Женщина кивает, у ее духов удушливый, гвоздично-розовый аромат, настолько сильный, что перебивает даже исходящий от Нисы запах. Она только на секунду одаривает Нису взглядом, радужка ее синих глаз вспыхивает, двинувшись, и снова глаза женщины впиваются в меня.
— Я — Хильде. Ты меня не помнишь, не знаешь. Он не говорил тебе, да?
Папа ничего не говорил мне о женщине по имени Хильде, но я вообще-то не особенно спрашивал его о том, как он жил в Бедламе. Я видел, ему не нравится об этом говорить, и вообще не нравится, что Бедлам все еще существует, и кому-то все еще приходится там жить.
— Не говорил, — отвечаю я. — Но мы с моими друзьями здесь как раз для того, чтобы помочь моему папе.
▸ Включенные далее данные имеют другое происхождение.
/-- R23: a latched request that is `n + 1` edges from COMPLETE is answered with its `Exec` after them. -/
theorem stepN_completes (hs : s.st = .busy) (hq : s.cmd = some q) (hl : s.left = n + 1) (hr : s.rstLow (n + 1)) :
    ∃ t, stepN (n + 1) s = some t ∧ t.st = .done ∧ t.resp = some (execRequest Config.K q) := by
  induction n generalizing s with
  | zero =>
    obtain ⟨h0, -⟩ := State.rstLow_succ.mp hr
    rw [stepN_succ (step_completes h0 hs hl.le hq)]
    exact ⟨_, rfl, rfl, rfl⟩
  | succ n ih =>
    obtain ⟨h0, hr'⟩ := State.rstLow_succ.mp hr
    rw [stepN_succ (step_wait h0 hs (by omega))]
    exact ih hs hq (by simp [hl]) hr'

end Sys2Proof.Machine
end

section
/-! CERTIFICATE. The statements of the family 10_state: RESET, ACCEPT, COMPLETE, RETIRE, the status outputs, and the answer to an
accepted request. -/

namespace Sys2Proof.Proofs

open Sys2Proof Sys2Proof.Machine

/-- Settles O50: the ACCEPT edge puts LATENCY edges between the request and its COMPLETE; the waiting edges and the COMPLETE
edge are each an induction on the edges still to go. -/
theorem acceptedIsAnswered : Obligations.AcceptedIsAnswered := by
  intro s hs hv hrst
  obtain ⟨h0, hr⟩ := State.rstLow_succ.mp (show s.rstLow (Config.latency Config.K _ + 1) from
    fun k hk => hrst k (Nat.le_of_lt_succ hk))
  have hacc := step_accept hs hv h0
  refine ⟨Nat.succ_pos _, fun k hk hkl => ?_, ?_⟩
  · obtain ⟨j, rfl⟩ := Nat.exists_eq_add_of_le' hk
    rw [stepN_succ hacc]
    exact stepN_waits (s := s.accept Config.K s.edgeIn.req) rfl hkl (State.rstLow_mono hr (by omega))
  · rw [stepN_succ hacc]
    exact stepN_completes (s := s.accept Config.K s.edgeIn.req) rfl rfl rfl hr

/-- Settles O1: a RESET edge gives the reset state, but for the host's further moves and the edge count. -/
theorem resetState : Obligations.ResetState := by
  refine ⟨fun s h => ⟨s.doReset, step_rst h, by simp⟩, fun s s' h hi he => ?_, by simp [State.reset]⟩
  have h' : s'.edgeIn.rst = true := by rwa [State.edgeIn, ← hi]
  rw [step_rst h, step_rst h', s.doReset_eq, s'.doReset_eq, hi, he]

/-- Settles O4: ACCEPT is the only step that latches, and every step passes the host's next moves on. -/
theorem acceptStep : Obligations.AcceptStep := by
  refine ⟨fun s hs hv h => ⟨_, step_accept hs hv h, rfl, rfl⟩, fun s => by simp,
    fun s t hs h => step_ne_idle hs h, fun s t hs hv hst h => ?_⟩
  rw [step_edgeIn h]
  exact State.requestStable_of_ne_idle hs hv hst

/-- Settles O5: the COMPLETE step stores `Exec` of the latched request and reads nothing else of the state. -/
theorem responseIsExec : Obligations.ResponseIsExec :=
  ⟨fun _ _ h hs hl hq => ⟨_, step_completes h hs hl hq, rfl, rfl, rfl⟩,
    fun _ _ _ _ h hs hl hq => ⟨_, stepFor_completes h hs hl hq, rfl, rfl, rfl⟩⟩

/-- Settles O6: in DONE the step is RETIRE or holding everything, as `resp_ready` says. -/
theorem retireStep : Obligations.RetireStep :=
  ⟨fun _ hs hv h => ⟨_, step_retire hs hv h, rfl, rfl⟩, fun _ => by simp,
    fun _ hs hv h => ⟨_, step_hold_done hs hv h, hs, rfl⟩⟩

/-- Settles O7: the status ports are functions of the phase and of the response, and every operation completes with a response
that the operation alone fixes. -/
theorem statusOutputs : Obligations.StatusOutputs := by
  refine ⟨fun K s _ => ⟨s.reqReady_eq, s.respValid_eq⟩, fun K s r _ hr => ?_,
    fun i s s' => ⟨_, _, exec_eq i s, exec_eq i s', rfl, rfl⟩⟩
  simp [State.ports, State.portValue, State.respErr, hr]

end Sys2Proof.Proofs
end

section
/-! SUPPORT. A payload operand as a function of the lanes below its length, and its answer to a length above the capacity
(spec/20_memory.md R42). -/

namespace Sys2Proof.Machine

variable {K n : Nat} {d d' : Buffer}

theorem memRead_congr (h : ∀ k < n, Buffer.read d k = Buffer.read d' k) : memRead d 0 n = memRead d' 0 n :=
  List.map_congr_left fun k hk => by simpa using h k (List.mem_range.mp hk)

/-! ### Lanes at or above the length -/

theorem dataOperand_congr (h : ∀ k < n, Buffer.read d k = Buffer.read d' k) :
    dataOperand K n d = dataOperand K n d' := by
  rw [dataOperand, dataOperand, memRead_congr h]

theorem textOperand_congr (h : ∀ k < n, Buffer.read d k = Buffer.read d' k) :
    textOperand K n d = textOperand K n d' := by
  rw [textOperand, textOperand, memRead_congr h]

/-- TRUNC reads 20 lanes whatever the length, but only when the length is 20. -/
theorem digestOperand_congr (h : ∀ k < n, Buffer.read d k = Buffer.read d' k) :
    digestOperand n d = digestOperand n d' := by
  rcases digestOperand_cases n d with ⟨hn, e⟩ | ⟨rfl, e⟩
  · rw [e, digestOperand, if_pos hn]
  · rw [digestOperand, digestOperand, show Config.DIGEST_LEN = 20 from rfl, memRead_congr h]

theorem laneValue_above {len i : Nat} (buf : Option Buffer) (h : len ≤ i) : laneValue len buf i = none := by
  cases buf with
  | none => rfl
  | some b => exact if_neg h.not_gt

/-! ### A length above the capacity -/

/-- R173: the response an operation ends with when it raises an error, in the statements' words. -/
theorem Response.ofError_eq_errorResponse (e : Err) : Response.ofError e = errorResponse e.code := rfl

theorem dataOperand_above (d : Buffer) (h : Config.KEY_MAX K < n) : dataOperand K n d = .error .badLength := if_pos h

theorem textOperand_above (d : Buffer) (h : Config.TXT_MAX K < n) : textOperand K n d = .error .badLength := if_pos h

/-- A digest always fits, since `K >= 4` (R7): a length above the capacity is not 20. -/
theorem digestOperand_above (d : Buffer) (hK : 4 ≤ K) (h : Config.KEY_MAX K < n) :
    digestOperand n d = .error .badLength :=
  if_pos fun h20 => absurd h (by rw [h20, Config.KEY_MAX, Config.DIGEST_LEN]; omega)

end Sys2Proof.Machine
end

section
/-! CERTIFICATE. The statement of the family 20_memory: lanes at or above the length carry no value. -/

namespace Sys2Proof.Proofs

open Sys2Proof Sys2Proof.Machine

/-- Settles O20: every operation reads its buffer through its operand form alone, which depends on the lanes below the length
and raises BadLength above the capacity; a response lane is read through `laneValue`. -/
theorem lanesAboveLength : Obligations.LanesAboveLength := by
  refine ⟨fun K n d d' c g _ h => ?_, fun K n d d' w p g _ h => ?_,
    fun s k => ⟨laneValue_above _, laneValue_above _⟩, fun K n d c g hK h => ?_, fun K n d w p g _ h => ?_⟩
  · have hdata : dataOperand K n d = dataOperand K n d' := dataOperand_congr h
    have hdigest : digestOperand n d = digestOperand n d' := digestOperand_congr h
    simp only [opResult, opB32enc, opHmac, opTrunc, opHotp, hdata, hdigest, and_self]
  · have htext : textOperand K n d = textOperand K n d' := textOperand_congr h
    simp only [opResult, opB32dec, opTotp, htext, and_self]
  · have hdata := dataOperand_above d h
    have hdigest := digestOperand_above d hK h
    simp only [responseTo, opResult, opB32enc, opHmac, opTrunc, opHotp, hdata, hdigest, respond_error,
      Response.ofError_eq_errorResponse, Err.code, and_self]
  · have htext := textOperand_above d h
    simp only [responseTo, opResult, opB32dec, opTotp, htext, respond_error, Response.ofError_eq_errorResponse, Err.code,
      and_self]

end Sys2Proof.Proofs
end

section
/-! SUPPORT. Selecting an operation by `op` (spec/30_encoding.md R63 to R66), and byte order (R9). -/

namespace Sys2Proof

theorem Request.op_cases (q : Request) :
    q.op = 0 ∨ q.op = 1 ∨ q.op = 2 ∨ q.op = 3 ∨ q.op = 4 ∨ q.op = 5 ∨ q.op = 6 ∨ q.op = 7 :=
  (by decide : ∀ b : BitVec 3, b = 0 ∨ b = 1 ∨ b = 2 ∨ b = 3 ∨ b = 4 ∨ b = 5 ∨ b = 6 ∨ b = 7) q.op

/-- R63: the operation a request names, by the value of its op field. -/
theorem decode_eq (q : Request) : decode q =
    if q.op = 0 then .b32enc q.dataLen q.data else if q.op = 1 then .b32dec q.textLen q.text
    else if q.op = 2 then .hmac q.dataLen q.data q.ctr else if q.op = 3 then .trunc q.dataLen q.data q.digits
    else if q.op = 4 then .tstep q.now q.period else if q.op = 5 then .hotp q.dataLen q.data q.ctr q.digits
    else if q.op = 6 then .totp q.textLen q.text q.now q.period q.digits else .reserved7 := by
  rcases q.op_cases with h | h | h | h | h | h | h | h <;> simp [decode, h]

theorem decode_eq_reserved7_iff (q : Request) : decode q = .reserved7 ↔ q.op = 7 := by
  rw [decode_eq]
  rcases q.op_cases with h | h | h | h | h | h | h | h <;> simp [h]

/-- R66: the operation of a request depends on `op` and on the fields the operation reads. -/
theorem decode_congr {q q' : Request} (hop : q.op = q'.op)
    (hdata : (q.op = 0 ∨ q.op = 2 ∨ q.op = 3 ∨ q.op = 5) → q.dataLen = q'.dataLen ∧ q.data = q'.data)
    (htext : (q.op = 1 ∨ q.op = 6) → q.textLen = q'.textLen ∧ q.text = q'.text)
    (hctr : (q.op = 2 ∨ q.op = 5) → q.ctr = q'.ctr)
    (hdigits : (q.op = 3 ∨ q.op = 5 ∨ q.op = 6) → q.digits = q'.digits)
    (htime : (q.op = 4 ∨ q.op = 6) → q.now = q'.now ∧ q.period = q'.period) : decode q = decode q' := by
  rw [decode_eq q, decode_eq q', ← hop]
  split_ifs with h0 h1 h2 h3 h4 h5 h6
  · obtain ⟨hn, hd⟩ := hdata (.inl h0)
    rw [hn, hd]
  · obtain ⟨hn, ht⟩ := htext (.inl h1)
    rw [hn, ht]
  · obtain ⟨hn, hd⟩ := hdata (.inr (.inl h2))
    rw [hn, hd, hctr (.inl h2)]
  · obtain ⟨hn, hd⟩ := hdata (.inr (.inr (.inl h3)))
    rw [hn, hd, hdigits (.inl h3)]
  · obtain ⟨hw, hp⟩ := htime (.inl h4)
    rw [hw, hp]
  · obtain ⟨hn, hd⟩ := hdata (.inr (.inr (.inr h5)))
    rw [hn, hd, hctr (.inr h5), hdigits (.inr (.inl h5))]
  · obtain ⟨hn, ht⟩ := htext (.inr h6)
    obtain ⟨hw, hp⟩ := htime (.inr h6)
    rw [hn, ht, hw, hp, hdigits (.inr (.inr h6))]
  · rfl

/-- R7: the widths of the length fields at the default capacity. -/
theorem Request.lengths_of_wf_default {q : Request} (h : q.wf Config.K = true) : q.textLen ≤ 511 ∧ q.dataLen ≤ 255 := by
  obtain ⟨hd, ht⟩ := Config.widths_default
  simp only [Request.wf, textWf, dataWf, hd, ht, Bool.and_eq_true, decide_eq_true_eq] at h
  omega

theorem bytesBE_getD {n i : Nat} (v : Nat) (h : i < n) :
    (bytesBE v n).getD i 0 = BitVec.ofNat 8 (v >>> (8 * (n - 1 - i))) := by
  simp [bytesBE, h]

end Sys2Proof
end

section
/-! SUPPORT. What an operation's result can be (spec/30_encoding.md R64, R66): each operation is a chain of checks that ends in one
kind of response, and only its length check raises BadLength. -/

namespace Sys2Proof.Machine

/-! ### Chains of checks -/

section
variable {ε α β : Type} {x : Except ε α} {e : ε}

theorem exceptMap_eq_error_iff {f : α → β} : x.map f = .error e ↔ x = .error e := by
  cases x <;> simp [Except.map]

theorem exceptBind_eq_error_iff {f : α → Except ε β} (hf : ∀ a, f a ≠ .error e) :
    x.bind f = .error e ↔ x = .error e := by
  cases x <;> simp [Except.bind, hf]

end

section
variable (K n : Nat) (d : Buffer) (c : BitVec Config.CTR_W) (w : BitVec Config.NOW_W) (p : BitVec Config.PERIOD_W)
  (g : BitVec Config.DIGITS_W)

theorem opB32enc_eq : opB32enc K n d = (dataOperand K n d).map fun b => .ofText (b32Encode b) := by
  unfold opB32enc
  cases dataOperand K n d <;> rfl

theorem opB32dec_eq : opB32dec K n d = ((textOperand K n d).bind b32Decode).map .ofData := by
  unfold opB32dec
  rcases textOperand K n d with _ | t
  · rfl
  · simp only [Except.bind]
    cases b32Decode t <;> rfl

theorem opHmac_eq : opHmac K n d c =
    ((dataOperand K n d).bind checkKey).map fun key => .ofData (hmacSha1 key (counterBlock c.toNat)) := by
  unfold opHmac
  rcases dataOperand K n d with _ | b
  · rfl
  · simp only [Except.bind]
    cases checkKey b <;> rfl

theorem opTrunc_eq : opTrunc n d g =
    ((digestOperand n d).bind fun b => truncate b g.toNat).map fun ps => .ofTrunc ps.1 ps.2 := by
  unfold opTrunc
  rcases digestOperand n d with _ | b
  · rfl
  · simp only [Except.bind]
    cases truncate b g.toNat <;> rfl

theorem opTstep_eq : opTstep w p = (tStep w.toNat p.toNat).map .ofCounter := by
  unfold opTstep
  cases tStep w.toNat p.toNat <;> rfl

theorem opHotp_eq : opHotp K n d c g =
    ((dataOperand K n d).bind fun b => hotpCompute b c.toNat g.toNat).map .ofText := by
  unfold opHotp
  rcases dataOperand K n d with _ | b
  · rfl
  · simp only [Except.bind]
    cases hotpCompute b c.toNat g.toNat <;> rfl

theorem opTotp_eq : opTotp K n d w p g =
    ((textOperand K n d).bind fun t => (secretOf t).bind fun key =>
      (tStep w.toNat p.toNat).bind fun k => hotpCompute key k g.toNat).map .ofText := by
  unfold opTotp
  rcases textOperand K n d with _ | t
  · rfl
  · simp only [Except.bind]
    rcases secretOf t with _ | key
    · rfl
    · rcases tStep w.toNat p.toNat with _ | k
      · rfl
      · simp only
        cases hotpCompute key k g.toNat <;> rfl

end

/-! ### The registers of a success -/

/-- R63: a success in which exactly the result registers of operation `i` have a value. -/
def Response.succeedsFor (i : Instr) (r : Response) : Prop :=
  r.err = 0 ∧ r.rtextLen.isSome = writesText i ∧ r.rtext.isSome = writesText i ∧ r.rdataLen.isSome = writesData i ∧
    r.rdata.isSome = writesData i ∧ r.rval.isSome = writesRval i ∧ r.rctr.isSome = writesRctr i

variable {K : Nat} {i : Instr} {r : Response}

theorem succeedsFor_of_map {α : Type} {x : Except Err α} {f : α → Response} (hx : opResult K i = x.map f)
    (hf : ∀ a, (f a).succeedsFor i) (h : opResult K i = .ok r) : r.succeedsFor i := by
  rw [hx] at h
  cases x with
  | error => cases h
  | ok a => cases h; exact hf a

/-- R64: an operation that raises no error gives its own result registers a value and no other. -/
theorem succeedsFor_of_opResult_ok (h : opResult K i = .ok r) : r.succeedsFor i := by
  cases i with
  | b32enc n d => exact succeedsFor_of_map (opB32enc_eq K n d) (fun _ => ⟨rfl, rfl, rfl, rfl, rfl, rfl, rfl⟩) h
  | b32dec n t => exact succeedsFor_of_map (opB32dec_eq K n t) (fun _ => ⟨rfl, rfl, rfl, rfl, rfl, rfl, rfl⟩) h
  | hmac n d c => exact succeedsFor_of_map (opHmac_eq K n d c) (fun _ => ⟨rfl, rfl, rfl, rfl, rfl, rfl, rfl⟩) h
  | trunc n d g => exact succeedsFor_of_map (opTrunc_eq n d g) (fun _ => ⟨rfl, rfl, rfl, rfl, rfl, rfl, rfl⟩) h
  | tstep w p => exact succeedsFor_of_map (opTstep_eq w p) (fun _ => ⟨rfl, rfl, rfl, rfl, rfl, rfl, rfl⟩) h
  | hotp n d c g => exact succeedsFor_of_map (opHotp_eq K n d c g) (fun _ => ⟨rfl, rfl, rfl, rfl, rfl, rfl, rfl⟩) h
  | totp n t w p g => exact succeedsFor_of_map (opTotp_eq K n t w p g) (fun _ => ⟨rfl, rfl, rfl, rfl, rfl, rfl, rfl⟩) h
  | reserved7 => cases h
Она вдруг начинает смеяться, смех у нее птичий, выдающий ее возраст лучше морщин. Он обрывается так же внезапно, как и начинается. Лицо ее становится серьезным, бледный язык мелькает между неестественно белыми зубами.
— Давай-ка поговорим дома, Бертхольд.
— Я не Бертхольд.
— Или Бертхольд, — говорит Юстиниан. — Я бы с ней не спорил.
Я тоже решаю с ней не спорить. Я слышу шепот Офеллы, меня обдает другим запахом, молодым и клубничным.
— Мы что серьезно пойдем с ней? Она сумасшедшая!
— Она знает папу, — говорю я. — Значит, захочет нам помочь.
— Она похожа на злодейку из фильма, — говорит Ниса. Хильде идет не так далеко, но на реплику Нисы не обращает никакого внимания. Она вправду напоминает злодейку, скорее даже из мультфильма, чем из фильма. На ней длинный матерчатый плащ, темно-синий, почти черный, с лисьим мехом на вороте, кое-где уже исчезнувшим, а кое-где цветущим очень пышно. Платья или юбки под этим плащом не видно, поэтому выглядит так, будто на ней только черные колготки и красные лакированные туфли, выглядящие совсем новыми. Высокие каблуки то цокают по бетону, то замолкают, касаясь земли. Хильде огибает деревья совершенно автоматически, как будто даже не видит их. Ее походка кажется странной, словно бы она и не мертвецки пьяна, но близка к этому. Мы огибаем музей, углубляясь в город. Всюду кирпичное крошево тонет во влажной, дающей приют деревьям земле.
Кажется, будто никто здесь ничего не делал, чтобы возвести город, он сам всходил, где придется. Хильде не говорит нам больше ни слова, а мы иногда переглядываемся со смесью недоверия и азарта. Очень жаль, что я не вижу Офеллу, но зато я чувствую, как она разозлена.